WHAT THE TASK ASKS: Make an exact copy of every entry.

■ ■ ■ ■ ■

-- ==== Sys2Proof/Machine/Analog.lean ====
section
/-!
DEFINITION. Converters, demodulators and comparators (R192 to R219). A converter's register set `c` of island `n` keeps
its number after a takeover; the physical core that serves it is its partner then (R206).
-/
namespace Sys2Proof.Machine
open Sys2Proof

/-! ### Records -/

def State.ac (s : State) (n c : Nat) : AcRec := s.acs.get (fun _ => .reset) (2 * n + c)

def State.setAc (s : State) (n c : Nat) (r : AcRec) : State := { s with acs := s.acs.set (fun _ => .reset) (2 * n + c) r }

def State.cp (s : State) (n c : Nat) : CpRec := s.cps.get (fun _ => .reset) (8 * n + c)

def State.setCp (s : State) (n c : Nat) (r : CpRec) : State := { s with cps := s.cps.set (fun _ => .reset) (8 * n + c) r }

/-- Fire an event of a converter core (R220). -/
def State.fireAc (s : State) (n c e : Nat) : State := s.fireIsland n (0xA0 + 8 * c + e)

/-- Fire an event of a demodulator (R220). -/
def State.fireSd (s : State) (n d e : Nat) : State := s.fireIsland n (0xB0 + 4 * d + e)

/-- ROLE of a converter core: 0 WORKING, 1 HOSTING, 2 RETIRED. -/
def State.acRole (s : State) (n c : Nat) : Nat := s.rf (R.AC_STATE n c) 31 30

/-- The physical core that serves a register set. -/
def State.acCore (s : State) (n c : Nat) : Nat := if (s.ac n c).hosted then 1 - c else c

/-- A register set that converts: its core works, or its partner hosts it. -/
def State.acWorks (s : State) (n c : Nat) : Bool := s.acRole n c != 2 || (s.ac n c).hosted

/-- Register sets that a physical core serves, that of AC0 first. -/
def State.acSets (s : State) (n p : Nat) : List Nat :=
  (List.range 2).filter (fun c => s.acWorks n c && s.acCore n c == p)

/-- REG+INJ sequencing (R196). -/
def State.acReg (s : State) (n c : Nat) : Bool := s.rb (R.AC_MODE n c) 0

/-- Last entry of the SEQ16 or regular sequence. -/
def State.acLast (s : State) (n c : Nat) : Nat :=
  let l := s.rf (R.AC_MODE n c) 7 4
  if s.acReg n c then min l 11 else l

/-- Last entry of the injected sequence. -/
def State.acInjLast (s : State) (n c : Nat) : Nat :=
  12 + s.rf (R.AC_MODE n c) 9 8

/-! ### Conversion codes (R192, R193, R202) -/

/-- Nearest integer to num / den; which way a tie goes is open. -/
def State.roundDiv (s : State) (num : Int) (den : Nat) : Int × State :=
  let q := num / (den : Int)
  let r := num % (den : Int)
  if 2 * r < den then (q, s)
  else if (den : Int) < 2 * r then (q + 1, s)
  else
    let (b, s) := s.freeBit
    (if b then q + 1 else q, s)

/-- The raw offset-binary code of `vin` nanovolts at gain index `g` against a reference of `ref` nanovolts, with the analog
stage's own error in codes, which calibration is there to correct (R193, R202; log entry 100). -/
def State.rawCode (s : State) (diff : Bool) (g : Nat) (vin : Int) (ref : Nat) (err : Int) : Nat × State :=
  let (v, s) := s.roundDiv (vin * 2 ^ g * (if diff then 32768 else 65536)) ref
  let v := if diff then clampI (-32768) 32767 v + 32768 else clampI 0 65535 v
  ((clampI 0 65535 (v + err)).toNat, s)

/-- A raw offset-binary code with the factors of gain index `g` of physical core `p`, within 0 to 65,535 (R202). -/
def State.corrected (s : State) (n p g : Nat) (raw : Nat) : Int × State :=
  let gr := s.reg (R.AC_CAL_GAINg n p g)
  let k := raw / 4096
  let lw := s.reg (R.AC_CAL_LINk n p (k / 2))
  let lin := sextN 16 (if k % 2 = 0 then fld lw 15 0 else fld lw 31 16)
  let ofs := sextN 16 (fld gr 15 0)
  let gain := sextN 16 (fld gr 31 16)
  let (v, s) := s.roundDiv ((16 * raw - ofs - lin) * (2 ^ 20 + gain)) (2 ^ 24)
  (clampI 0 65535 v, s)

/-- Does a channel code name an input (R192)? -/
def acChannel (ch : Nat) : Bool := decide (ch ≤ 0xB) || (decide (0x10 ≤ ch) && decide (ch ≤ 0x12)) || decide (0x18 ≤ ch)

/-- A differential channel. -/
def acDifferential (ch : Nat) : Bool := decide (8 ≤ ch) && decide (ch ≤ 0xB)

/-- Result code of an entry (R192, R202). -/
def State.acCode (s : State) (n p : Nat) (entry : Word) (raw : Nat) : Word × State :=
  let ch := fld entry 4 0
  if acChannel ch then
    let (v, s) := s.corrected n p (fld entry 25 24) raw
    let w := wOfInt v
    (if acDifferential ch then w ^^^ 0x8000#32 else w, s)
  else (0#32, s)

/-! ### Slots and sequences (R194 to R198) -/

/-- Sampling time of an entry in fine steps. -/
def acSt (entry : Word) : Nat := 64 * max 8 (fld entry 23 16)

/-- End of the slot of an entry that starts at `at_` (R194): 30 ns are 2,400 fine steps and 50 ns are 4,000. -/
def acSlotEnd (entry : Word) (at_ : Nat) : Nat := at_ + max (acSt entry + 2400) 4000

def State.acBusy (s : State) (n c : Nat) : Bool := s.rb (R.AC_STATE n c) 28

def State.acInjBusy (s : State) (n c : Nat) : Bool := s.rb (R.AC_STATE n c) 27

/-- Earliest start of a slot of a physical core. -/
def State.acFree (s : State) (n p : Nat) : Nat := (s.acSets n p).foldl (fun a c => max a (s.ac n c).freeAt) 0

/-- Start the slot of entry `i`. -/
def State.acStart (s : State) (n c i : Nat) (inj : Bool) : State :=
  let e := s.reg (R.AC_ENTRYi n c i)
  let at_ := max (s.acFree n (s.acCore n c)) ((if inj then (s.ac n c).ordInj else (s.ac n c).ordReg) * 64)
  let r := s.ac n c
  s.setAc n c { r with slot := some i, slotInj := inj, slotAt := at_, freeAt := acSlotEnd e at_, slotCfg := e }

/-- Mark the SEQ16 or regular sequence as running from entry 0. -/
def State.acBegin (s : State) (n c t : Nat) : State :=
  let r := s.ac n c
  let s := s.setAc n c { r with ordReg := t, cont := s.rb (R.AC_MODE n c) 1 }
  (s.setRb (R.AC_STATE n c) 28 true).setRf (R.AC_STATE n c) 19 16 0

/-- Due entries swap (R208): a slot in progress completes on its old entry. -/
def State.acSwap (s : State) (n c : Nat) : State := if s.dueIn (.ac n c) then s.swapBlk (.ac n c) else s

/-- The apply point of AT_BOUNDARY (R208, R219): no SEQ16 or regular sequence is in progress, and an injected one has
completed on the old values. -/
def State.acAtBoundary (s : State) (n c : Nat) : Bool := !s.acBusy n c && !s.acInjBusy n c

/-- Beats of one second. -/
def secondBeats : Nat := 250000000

■ ■ ■ ■ ■

TASK RESULT:
-- ==== Sys2Proof/Machine/Analog.lean ====
section
/-!
DEFINITION. Converters, demodulators and comparators (R192 to R219). A converter's register set `c` of island `n` keeps
its number after a takeover; the physical core that serves it is its partner then (R206).
-/
namespace Sys2Proof.Machine
open Sys2Proof

/-! ### Records -/

def State.ac (s : State) (n c : Nat) : AcRec := s.acs.get (fun _ => .reset) (2 * n + c)

def State.setAc (s : State) (n c : Nat) (r : AcRec) : State := { s with acs := s.acs.set (fun _ => .reset) (2 * n + c) r }

def State.cp (s : State) (n c : Nat) : CpRec := s.cps.get (fun _ => .reset) (8 * n + c)

def State.setCp (s : State) (n c : Nat) (r : CpRec) : State := { s with cps := s.cps.set (fun _ => .reset) (8 * n + c) r }

/-- Fire an event of a converter core (R220). -/
def State.fireAc (s : State) (n c e : Nat) : State := s.fireIsland n (0xA0 + 8 * c + e)

/-- Fire an event of a demodulator (R220). -/
def State.fireSd (s : State) (n d e : Nat) : State := s.fireIsland n (0xB0 + 4 * d + e)

/-- ROLE of a converter core: 0 WORKING, 1 HOSTING, 2 RETIRED. -/
def State.acRole (s : State) (n c : Nat) : Nat := s.rf (R.AC_STATE n c) 31 30

/-- The physical core that serves a register set. -/
def State.acCore (s : State) (n c : Nat) : Nat := if (s.ac n c).hosted then 1 - c else c

/-- A register set that converts: its core works, or its partner hosts it. -/
def State.acWorks (s : State) (n c : Nat) : Bool := s.acRole n c != 2 || (s.ac n c).hosted

/-- Register sets that a physical core serves, that of AC0 first. -/
def State.acSets (s : State) (n p : Nat) : List Nat :=
  (List.range 2).filter (fun c => s.acWorks n c && s.acCore n c == p)

/-- REG+INJ sequencing (R196). -/
def State.acReg (s : State) (n c : Nat) : Bool := s.rb (R.AC_MODE n c) 0

/-- Last entry of the SEQ16 or regular sequence. -/
def State.acLast (s : State) (n c : Nat) : Nat :=
  let l := s.rf (R.AC_MODE n c) 7 4
  if s.acReg n c then min l 11 else l

/-- Last entry of the injected sequence. -/
def State.acInjLast (s : State) (n c : Nat) : Nat :=
  12 + s.rf (R.AC_MODE n c) 9 8

/-! ### Conversion codes (R192, R193, R202) -/

/-- Nearest integer to num / den; which way a tie goes is open. -/
def State.roundDiv (s : State) (num : Int) (den : Nat) : Int × State :=
  let q := num / (den : Int)
  let r := num % (den : Int)
  if 2 * r < den then (q, s)
  else if (den : Int) < 2 * r then (q + 1, s)
  else
    let (b, s) := s.freeBit
    (if b then q + 1 else q, s)

/-- The raw offset-binary code of `vin` nanovolts at gain index `g` against a reference of `ref` nanovolts, with the analog
stage's own error in codes, which calibration is there to correct (R193, R202; log entry 100). -/
def State.rawCode (s : State) (diff : Bool) (g : Nat) (vin : Int) (ref : Nat) (err : Int) : Nat × State :=
  let (v, s) := s.roundDiv (vin * 2 ^ g * (if diff then 32768 else 65536)) ref
  let v := if diff then clampI (-32768) 32767 v + 32768 else clampI 0 65535 v
  ((clampI 0 65535 (v + err)).toNat, s)

/-- A raw offset-binary code with the factors of gain index `g` of physical core `p`, within 0 to 65,535 (R202). -/
def State.corrected (s : State) (n p g : Nat) (raw : Nat) : Int × State :=
  let gr := s.reg (R.AC_CAL_GAINg n p g)
  let k := raw / 4096
  let lw := s.reg (R.AC_CAL_LINk n p (k / 2))
  let lin := sextN 16 (if k % 2 = 0 then fld lw 15 0 else fld lw 31 16)
  let ofs := sextN 16 (fld gr 15 0)
  let gain := sextN 16 (fld gr 31 16)
  let (v, s) := s.roundDiv ((16 * raw - ofs - lin) * (2 ^ 20 + gain)) (2 ^ 24)
  (clampI 0 65535 v, s)

/-- Does a channel code name an input (R192)? -/
def acChannel (ch : Nat) : Bool := decide (ch ≤ 0xB) || (decide (0x10 ≤ ch) && decide (ch ≤ 0x12)) || decide (0x18 ≤ ch)

/-- A differential channel. -/
def acDifferential (ch : Nat) : Bool := decide (8 ≤ ch) && decide (ch ≤ 0xB)

/-- Result code of an entry (R192, R202). -/
def State.acCode (s : State) (n p : Nat) (entry : Word) (raw : Nat) : Word × State :=
  let ch := fld entry 4 0
  if acChannel ch then
    let (v, s) := s.corrected n p (fld entry 25 24) raw
    let w := wOfInt v
    (if acDifferential ch then w ^^^ 0x8000#32 else w, s)
  else (0#32, s)

/-! ### Slots and sequences (R194 to R198) -/

/-- Sampling time of an entry in fine steps. -/
def acSt (entry : Word) : Nat := 64 * max 8 (fld entry 23 16)

/-- End of the slot of an entry that starts at `at_` (R194): 30 ns are 2,400 fine steps and 50 ns are 4,000. -/
def acSlotEnd (entry : Word) (at_ : Nat) : Nat := at_ + max (acSt entry + 2400) 4000

def State.acBusy (s : State) (n c : Nat) : Bool := s.rb (R.AC_STATE n c) 28

def State.acInjBusy (s : State) (n c : Nat) : Bool := s.rb (R.AC_STATE n c) 27

/-- Earliest start of a slot of a physical core. -/
def State.acFree (s : State) (n p : Nat) : Nat := (s.acSets n p).foldl (fun a c => max a (s.ac n c).freeAt) 0

/-- Start the slot of entry `i`. -/
def State.acStart (s : State) (n c i : Nat) (inj : Bool) : State :=
  let e := s.reg (R.AC_ENTRYi n c i)
  let at_ := max (s.acFree n (s.acCore n c)) ((if inj then (s.ac n c).ordInj else (s.ac n c).ordReg) * 64)
  let r := s.ac n c
  s.setAc n c { r with slot := some i, slotInj := inj, slotAt := at_, freeAt := acSlotEnd e at_, slotCfg := e }

/-- Mark the SEQ16 or regular sequence as running from entry 0. -/
def State.acBegin (s : State) (n c t : Nat) : State :=
  let r := s.ac n c
  let s := s.setAc n c { r with ordReg := t, cont := s.rb (R.AC_MODE n c) 1 }
  (s.setRb (R.AC_STATE n c) 28 true).setRf (R.AC_STATE n c) 19 16 0

/-- Due entries swap (R208): a slot in progress completes on its old entry. -/
def State.acSwap (s : State) (n c : Nat) : State := if s.dueIn (.ac n c) then s.swapBlk (.ac n c) else s

/-- The apply point of AT_BOUNDARY (R208, R219): no SEQ16 or regular sequence is in progress, and an injected one has
completed on the old values. -/
def State.acAtBoundary (s : State) (n c : Nat) : Bool := !s.acBusy n c && !s.acInjBusy n c

/-- Beats of one second. -/
def secondBeats : Nat := 250000000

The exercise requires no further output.